**EXERCISE DETAILS:**
When the line containing "def isPipeline (s" appears in the data below, begin copying there and stop only after the line containing "def ownerOf (s".

[Entries taken from a collection]
=====
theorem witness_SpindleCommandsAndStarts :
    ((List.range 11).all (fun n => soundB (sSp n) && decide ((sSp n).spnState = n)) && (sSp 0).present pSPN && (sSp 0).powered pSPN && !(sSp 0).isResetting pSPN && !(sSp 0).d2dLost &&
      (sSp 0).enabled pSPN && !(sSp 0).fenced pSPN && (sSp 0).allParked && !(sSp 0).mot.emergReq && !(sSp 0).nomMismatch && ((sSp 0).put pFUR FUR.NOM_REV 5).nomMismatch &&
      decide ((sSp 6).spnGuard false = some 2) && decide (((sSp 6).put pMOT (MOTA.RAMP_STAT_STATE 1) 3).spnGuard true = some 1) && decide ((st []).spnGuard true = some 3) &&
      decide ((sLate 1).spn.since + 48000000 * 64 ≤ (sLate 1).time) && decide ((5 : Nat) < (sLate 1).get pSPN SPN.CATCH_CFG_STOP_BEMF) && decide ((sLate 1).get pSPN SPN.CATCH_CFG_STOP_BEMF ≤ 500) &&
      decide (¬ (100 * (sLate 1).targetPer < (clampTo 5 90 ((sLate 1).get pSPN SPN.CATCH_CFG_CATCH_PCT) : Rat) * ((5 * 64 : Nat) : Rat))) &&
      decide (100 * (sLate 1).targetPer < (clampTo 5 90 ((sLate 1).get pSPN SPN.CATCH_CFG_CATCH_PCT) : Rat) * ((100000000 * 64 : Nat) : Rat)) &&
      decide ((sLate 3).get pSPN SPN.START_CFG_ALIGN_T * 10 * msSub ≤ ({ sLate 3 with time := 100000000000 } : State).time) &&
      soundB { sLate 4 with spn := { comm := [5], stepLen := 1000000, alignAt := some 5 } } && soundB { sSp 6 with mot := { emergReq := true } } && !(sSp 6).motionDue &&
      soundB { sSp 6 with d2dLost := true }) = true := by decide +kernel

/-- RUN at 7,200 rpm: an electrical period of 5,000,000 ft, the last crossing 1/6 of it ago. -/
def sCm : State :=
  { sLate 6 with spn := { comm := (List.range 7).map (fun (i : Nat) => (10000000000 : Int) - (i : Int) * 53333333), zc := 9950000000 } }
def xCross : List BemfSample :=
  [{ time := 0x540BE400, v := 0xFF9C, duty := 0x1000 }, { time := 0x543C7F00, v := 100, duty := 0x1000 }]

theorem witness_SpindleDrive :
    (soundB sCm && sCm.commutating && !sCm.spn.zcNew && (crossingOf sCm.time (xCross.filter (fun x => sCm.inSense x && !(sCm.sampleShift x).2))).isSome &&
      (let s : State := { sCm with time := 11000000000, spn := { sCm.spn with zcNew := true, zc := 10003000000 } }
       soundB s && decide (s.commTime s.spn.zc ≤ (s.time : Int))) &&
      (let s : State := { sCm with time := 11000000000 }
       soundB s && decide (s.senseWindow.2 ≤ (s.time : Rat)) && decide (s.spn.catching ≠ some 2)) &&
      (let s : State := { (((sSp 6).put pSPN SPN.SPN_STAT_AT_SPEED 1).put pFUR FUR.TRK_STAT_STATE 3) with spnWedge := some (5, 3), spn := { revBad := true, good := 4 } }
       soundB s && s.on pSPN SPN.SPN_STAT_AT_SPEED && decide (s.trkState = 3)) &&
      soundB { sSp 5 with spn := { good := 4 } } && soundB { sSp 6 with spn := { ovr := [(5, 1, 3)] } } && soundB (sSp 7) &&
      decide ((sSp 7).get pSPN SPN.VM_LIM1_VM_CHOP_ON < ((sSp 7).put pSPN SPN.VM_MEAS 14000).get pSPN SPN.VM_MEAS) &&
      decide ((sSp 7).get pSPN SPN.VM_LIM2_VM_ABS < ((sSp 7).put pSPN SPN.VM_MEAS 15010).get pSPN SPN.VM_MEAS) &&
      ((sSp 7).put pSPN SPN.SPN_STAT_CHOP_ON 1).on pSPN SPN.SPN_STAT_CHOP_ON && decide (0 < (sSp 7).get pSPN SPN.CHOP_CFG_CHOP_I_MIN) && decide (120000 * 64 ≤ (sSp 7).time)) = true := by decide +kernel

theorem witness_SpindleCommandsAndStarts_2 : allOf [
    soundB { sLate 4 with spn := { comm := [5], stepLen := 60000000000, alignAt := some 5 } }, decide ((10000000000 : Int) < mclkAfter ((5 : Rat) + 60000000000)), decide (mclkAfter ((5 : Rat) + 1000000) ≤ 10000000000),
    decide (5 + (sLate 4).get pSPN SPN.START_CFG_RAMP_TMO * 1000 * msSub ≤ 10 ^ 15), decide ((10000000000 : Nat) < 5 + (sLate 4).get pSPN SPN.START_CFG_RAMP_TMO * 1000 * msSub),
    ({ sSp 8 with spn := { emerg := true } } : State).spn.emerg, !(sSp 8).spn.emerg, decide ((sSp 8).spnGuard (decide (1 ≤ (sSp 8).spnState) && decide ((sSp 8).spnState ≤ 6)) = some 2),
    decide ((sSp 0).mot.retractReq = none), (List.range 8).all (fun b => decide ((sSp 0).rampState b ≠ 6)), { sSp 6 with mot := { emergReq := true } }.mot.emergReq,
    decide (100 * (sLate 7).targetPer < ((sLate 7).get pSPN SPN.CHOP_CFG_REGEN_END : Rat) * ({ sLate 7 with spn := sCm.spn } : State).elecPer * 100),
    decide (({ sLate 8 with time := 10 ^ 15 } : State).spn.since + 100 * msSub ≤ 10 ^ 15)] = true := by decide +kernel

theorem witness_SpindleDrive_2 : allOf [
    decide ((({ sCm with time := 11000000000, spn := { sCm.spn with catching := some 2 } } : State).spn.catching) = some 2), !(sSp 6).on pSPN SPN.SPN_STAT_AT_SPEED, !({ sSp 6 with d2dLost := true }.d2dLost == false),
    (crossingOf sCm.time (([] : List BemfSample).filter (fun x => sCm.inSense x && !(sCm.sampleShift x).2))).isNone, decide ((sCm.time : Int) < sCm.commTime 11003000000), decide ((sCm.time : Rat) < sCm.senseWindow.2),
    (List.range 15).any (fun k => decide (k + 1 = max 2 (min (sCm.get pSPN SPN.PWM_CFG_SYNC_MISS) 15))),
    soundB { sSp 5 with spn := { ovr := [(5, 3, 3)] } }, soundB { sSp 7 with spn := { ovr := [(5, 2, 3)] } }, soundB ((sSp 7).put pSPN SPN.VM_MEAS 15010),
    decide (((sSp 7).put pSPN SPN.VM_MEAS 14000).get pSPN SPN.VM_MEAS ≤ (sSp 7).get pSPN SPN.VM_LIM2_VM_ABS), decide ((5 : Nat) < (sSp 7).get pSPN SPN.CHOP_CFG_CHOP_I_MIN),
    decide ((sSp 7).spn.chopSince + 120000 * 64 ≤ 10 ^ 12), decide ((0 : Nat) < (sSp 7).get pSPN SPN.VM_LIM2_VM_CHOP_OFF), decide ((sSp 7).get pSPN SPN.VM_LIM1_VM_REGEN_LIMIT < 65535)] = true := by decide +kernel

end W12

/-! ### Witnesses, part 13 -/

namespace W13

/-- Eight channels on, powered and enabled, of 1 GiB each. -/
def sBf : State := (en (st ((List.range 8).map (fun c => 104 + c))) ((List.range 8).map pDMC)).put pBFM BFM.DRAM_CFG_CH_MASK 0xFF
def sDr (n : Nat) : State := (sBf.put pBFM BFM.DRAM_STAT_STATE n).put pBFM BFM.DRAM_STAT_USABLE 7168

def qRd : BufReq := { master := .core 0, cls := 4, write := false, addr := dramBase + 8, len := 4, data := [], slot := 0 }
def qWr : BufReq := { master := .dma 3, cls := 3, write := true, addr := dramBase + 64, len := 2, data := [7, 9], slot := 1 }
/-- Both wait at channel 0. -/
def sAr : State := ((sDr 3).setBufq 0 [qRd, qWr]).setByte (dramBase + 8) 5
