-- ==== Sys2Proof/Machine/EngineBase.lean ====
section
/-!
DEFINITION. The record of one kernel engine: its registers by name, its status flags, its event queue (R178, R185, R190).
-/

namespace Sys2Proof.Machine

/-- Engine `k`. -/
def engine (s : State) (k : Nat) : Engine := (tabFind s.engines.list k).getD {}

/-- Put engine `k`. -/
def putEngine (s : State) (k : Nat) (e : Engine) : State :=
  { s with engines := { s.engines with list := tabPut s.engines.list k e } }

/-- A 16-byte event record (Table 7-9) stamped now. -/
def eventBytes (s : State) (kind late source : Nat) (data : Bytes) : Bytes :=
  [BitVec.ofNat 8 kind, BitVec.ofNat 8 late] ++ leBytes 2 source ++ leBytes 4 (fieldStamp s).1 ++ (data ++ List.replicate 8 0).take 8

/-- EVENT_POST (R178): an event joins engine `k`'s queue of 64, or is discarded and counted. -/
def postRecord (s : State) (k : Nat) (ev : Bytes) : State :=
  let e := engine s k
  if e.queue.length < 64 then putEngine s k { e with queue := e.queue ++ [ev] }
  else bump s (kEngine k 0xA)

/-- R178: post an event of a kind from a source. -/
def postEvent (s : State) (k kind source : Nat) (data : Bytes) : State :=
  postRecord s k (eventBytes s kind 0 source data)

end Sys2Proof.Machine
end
=====
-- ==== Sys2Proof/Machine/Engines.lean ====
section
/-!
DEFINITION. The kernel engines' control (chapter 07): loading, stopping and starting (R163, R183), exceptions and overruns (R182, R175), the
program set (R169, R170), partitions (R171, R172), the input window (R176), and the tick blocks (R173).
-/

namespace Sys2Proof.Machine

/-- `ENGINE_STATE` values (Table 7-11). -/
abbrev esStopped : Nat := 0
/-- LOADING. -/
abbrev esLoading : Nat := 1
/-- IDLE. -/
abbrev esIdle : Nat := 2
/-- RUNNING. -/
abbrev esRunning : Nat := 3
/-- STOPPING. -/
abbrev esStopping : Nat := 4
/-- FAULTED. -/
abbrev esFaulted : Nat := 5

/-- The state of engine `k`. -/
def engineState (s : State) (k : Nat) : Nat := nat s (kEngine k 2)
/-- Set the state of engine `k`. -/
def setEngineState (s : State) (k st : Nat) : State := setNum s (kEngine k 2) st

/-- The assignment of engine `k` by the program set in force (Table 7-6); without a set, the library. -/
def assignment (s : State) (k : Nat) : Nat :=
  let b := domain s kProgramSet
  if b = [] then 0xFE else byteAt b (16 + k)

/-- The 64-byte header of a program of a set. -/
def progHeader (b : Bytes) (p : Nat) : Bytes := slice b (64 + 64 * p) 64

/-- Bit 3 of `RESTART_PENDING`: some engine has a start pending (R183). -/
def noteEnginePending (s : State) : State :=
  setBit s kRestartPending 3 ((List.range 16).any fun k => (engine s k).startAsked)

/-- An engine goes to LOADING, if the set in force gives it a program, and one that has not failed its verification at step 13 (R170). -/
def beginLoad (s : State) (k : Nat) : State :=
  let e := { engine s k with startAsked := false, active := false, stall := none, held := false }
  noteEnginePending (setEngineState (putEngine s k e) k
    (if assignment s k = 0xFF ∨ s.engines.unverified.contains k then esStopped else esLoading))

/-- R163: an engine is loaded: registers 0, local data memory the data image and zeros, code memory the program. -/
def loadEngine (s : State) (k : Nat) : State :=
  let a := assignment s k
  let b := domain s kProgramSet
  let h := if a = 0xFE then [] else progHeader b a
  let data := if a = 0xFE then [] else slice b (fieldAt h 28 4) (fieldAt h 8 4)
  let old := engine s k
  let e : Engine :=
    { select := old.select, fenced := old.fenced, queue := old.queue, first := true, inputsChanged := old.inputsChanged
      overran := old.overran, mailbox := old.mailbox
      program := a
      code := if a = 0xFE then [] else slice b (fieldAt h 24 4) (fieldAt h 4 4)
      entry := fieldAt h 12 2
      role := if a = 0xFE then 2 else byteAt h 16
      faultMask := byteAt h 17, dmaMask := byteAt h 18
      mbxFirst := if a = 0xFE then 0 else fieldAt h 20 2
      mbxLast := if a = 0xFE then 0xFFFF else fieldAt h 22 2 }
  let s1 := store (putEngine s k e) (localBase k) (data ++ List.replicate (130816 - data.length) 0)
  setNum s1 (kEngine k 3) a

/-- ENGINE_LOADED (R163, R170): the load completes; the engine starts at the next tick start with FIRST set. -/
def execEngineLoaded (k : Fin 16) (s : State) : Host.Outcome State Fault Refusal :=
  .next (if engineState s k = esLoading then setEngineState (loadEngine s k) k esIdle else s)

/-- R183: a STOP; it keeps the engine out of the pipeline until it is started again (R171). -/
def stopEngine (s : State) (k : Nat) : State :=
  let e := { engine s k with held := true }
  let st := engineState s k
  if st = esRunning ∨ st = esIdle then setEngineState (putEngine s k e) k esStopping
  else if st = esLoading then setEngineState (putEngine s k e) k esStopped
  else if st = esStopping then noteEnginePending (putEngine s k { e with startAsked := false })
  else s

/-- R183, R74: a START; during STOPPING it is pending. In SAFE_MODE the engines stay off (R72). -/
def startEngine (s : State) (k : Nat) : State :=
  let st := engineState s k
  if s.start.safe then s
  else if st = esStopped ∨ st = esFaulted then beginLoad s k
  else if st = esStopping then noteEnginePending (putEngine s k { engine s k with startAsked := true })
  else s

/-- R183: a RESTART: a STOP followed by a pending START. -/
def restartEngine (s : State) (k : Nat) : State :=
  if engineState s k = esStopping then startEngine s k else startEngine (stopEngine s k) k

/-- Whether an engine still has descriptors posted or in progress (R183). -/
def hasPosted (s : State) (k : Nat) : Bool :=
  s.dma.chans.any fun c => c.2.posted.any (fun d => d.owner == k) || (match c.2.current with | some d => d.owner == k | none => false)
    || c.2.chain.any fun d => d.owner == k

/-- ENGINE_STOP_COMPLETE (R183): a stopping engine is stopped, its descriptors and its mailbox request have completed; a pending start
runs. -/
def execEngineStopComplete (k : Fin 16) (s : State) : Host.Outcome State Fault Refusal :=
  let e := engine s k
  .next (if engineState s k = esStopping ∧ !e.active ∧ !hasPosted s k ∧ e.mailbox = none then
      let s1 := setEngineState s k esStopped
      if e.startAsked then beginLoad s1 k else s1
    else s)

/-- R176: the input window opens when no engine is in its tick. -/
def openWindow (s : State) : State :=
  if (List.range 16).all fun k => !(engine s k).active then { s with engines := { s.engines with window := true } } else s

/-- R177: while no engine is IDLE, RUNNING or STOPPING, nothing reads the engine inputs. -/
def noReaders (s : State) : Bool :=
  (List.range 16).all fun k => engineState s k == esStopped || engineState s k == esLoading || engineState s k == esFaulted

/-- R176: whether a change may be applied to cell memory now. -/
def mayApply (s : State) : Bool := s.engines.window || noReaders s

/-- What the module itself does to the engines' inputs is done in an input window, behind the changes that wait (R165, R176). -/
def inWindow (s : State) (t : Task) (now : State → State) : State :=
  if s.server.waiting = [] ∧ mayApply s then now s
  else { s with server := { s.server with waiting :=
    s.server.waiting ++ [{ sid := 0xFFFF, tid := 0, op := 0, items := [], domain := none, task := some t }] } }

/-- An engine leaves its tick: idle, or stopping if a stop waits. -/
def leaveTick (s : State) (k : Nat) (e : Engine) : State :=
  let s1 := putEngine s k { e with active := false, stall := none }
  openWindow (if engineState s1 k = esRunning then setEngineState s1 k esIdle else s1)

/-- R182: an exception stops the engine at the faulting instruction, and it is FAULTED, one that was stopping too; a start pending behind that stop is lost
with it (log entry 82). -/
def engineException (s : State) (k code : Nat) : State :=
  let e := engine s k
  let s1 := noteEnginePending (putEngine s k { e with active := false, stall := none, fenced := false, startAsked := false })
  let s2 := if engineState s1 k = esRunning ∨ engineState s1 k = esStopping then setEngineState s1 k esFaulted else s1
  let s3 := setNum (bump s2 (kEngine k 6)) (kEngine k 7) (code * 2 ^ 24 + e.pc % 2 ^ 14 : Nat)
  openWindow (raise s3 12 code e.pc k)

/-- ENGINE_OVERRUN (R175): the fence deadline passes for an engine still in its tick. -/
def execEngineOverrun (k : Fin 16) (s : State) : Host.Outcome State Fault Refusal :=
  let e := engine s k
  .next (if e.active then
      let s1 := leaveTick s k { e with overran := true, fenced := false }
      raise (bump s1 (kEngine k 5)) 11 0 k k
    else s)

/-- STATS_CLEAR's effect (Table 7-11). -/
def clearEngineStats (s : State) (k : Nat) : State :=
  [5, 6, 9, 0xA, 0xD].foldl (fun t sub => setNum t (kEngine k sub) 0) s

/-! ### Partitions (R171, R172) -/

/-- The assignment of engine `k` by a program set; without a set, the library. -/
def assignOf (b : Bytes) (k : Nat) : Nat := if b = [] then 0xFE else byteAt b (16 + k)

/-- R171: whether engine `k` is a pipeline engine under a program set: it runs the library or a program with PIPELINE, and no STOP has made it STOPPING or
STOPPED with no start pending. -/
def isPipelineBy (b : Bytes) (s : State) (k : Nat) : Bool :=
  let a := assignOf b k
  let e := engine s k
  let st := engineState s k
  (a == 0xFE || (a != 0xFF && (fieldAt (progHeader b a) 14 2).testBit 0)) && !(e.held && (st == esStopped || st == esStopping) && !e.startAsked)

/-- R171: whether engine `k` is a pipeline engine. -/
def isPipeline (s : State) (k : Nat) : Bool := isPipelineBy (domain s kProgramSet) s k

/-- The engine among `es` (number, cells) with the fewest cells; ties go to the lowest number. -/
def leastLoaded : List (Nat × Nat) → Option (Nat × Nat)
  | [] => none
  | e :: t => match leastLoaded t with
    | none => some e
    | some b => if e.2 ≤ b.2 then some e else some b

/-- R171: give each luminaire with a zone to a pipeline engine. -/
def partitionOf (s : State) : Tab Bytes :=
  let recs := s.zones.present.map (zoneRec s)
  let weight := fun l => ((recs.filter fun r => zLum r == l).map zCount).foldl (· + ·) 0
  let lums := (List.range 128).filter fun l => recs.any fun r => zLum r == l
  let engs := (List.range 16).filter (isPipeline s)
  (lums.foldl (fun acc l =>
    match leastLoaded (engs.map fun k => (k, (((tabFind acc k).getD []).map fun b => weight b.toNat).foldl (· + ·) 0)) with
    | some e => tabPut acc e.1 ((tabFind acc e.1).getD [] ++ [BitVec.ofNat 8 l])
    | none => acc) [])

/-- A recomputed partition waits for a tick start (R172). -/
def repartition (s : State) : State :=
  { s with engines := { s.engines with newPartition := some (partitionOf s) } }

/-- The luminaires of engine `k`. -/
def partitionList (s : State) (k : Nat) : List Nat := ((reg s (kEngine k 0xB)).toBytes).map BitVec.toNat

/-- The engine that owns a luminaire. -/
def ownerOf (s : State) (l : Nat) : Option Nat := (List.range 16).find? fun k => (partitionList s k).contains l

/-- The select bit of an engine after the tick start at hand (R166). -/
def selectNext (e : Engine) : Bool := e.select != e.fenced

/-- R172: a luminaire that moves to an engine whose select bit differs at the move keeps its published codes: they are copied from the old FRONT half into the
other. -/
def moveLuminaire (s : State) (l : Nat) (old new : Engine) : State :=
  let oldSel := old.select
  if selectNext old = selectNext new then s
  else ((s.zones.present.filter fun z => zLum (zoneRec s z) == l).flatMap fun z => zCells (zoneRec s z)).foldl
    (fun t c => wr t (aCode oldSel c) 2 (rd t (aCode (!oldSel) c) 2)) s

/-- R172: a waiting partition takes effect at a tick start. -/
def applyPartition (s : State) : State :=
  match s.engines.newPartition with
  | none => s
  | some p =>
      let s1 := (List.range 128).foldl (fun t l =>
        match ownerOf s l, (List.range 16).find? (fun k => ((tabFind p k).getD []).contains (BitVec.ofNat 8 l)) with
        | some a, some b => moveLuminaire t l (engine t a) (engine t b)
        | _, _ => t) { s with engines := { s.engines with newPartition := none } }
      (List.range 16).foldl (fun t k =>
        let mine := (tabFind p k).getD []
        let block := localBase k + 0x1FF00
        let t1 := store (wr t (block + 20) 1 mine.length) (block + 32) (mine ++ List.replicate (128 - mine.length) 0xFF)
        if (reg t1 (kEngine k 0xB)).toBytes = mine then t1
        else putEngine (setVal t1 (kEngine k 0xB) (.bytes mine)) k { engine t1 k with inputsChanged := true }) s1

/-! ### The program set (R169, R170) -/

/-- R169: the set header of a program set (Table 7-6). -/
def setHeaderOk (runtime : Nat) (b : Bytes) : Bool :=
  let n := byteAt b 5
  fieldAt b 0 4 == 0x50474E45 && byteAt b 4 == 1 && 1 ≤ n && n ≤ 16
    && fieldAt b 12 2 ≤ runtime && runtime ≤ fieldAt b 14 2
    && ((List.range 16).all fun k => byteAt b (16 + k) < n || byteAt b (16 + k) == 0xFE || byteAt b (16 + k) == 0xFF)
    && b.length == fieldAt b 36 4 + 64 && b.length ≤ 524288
=====
**EXERCISE RESULT:**
def isPipeline (s : State) (k : Nat) : Bool := isPipelineBy (domain s kProgramSet) s k

/-- The engine among `es` (number, cells) with the fewest cells; ties go to the lowest number. -/
def leastLoaded : List (Nat × Nat) → Option (Nat × Nat)
  | [] => none
  | e :: t => match leastLoaded t with
    | none => some e
    | some b => if e.2 ≤ b.2 then some e else some b

/-- R171: give each luminaire with a zone to a pipeline engine. -/
def partitionOf (s : State) : Tab Bytes :=
  let recs := s.zones.present.map (zoneRec s)
  let weight := fun l => ((recs.filter fun r => zLum r == l).map zCount).foldl (· + ·) 0
  let lums := (List.range 128).filter fun l => recs.any fun r => zLum r == l
  let engs := (List.range 16).filter (isPipeline s)
  (lums.foldl (fun acc l =>
    match leastLoaded (engs.map fun k => (k, (((tabFind acc k).getD []).map fun b => weight b.toNat).foldl (· + ·) 0)) with
    | some e => tabPut acc e.1 ((tabFind acc e.1).getD [] ++ [BitVec.ofNat 8 l])
    | none => acc) [])

/-- A recomputed partition waits for a tick start (R172). -/
def repartition (s : State) : State :=
  { s with engines := { s.engines with newPartition := some (partitionOf s) } }

/-- The luminaires of engine `k`. -/
def partitionList (s : State) (k : Nat) : List Nat := ((reg s (kEngine k 0xB)).toBytes).map BitVec.toNat

/-- The engine that owns a luminaire. -/
def ownerOf (s : State) (l : Nat) : Option Nat := (List.range 16).find? fun k => (partitionList s k).contains l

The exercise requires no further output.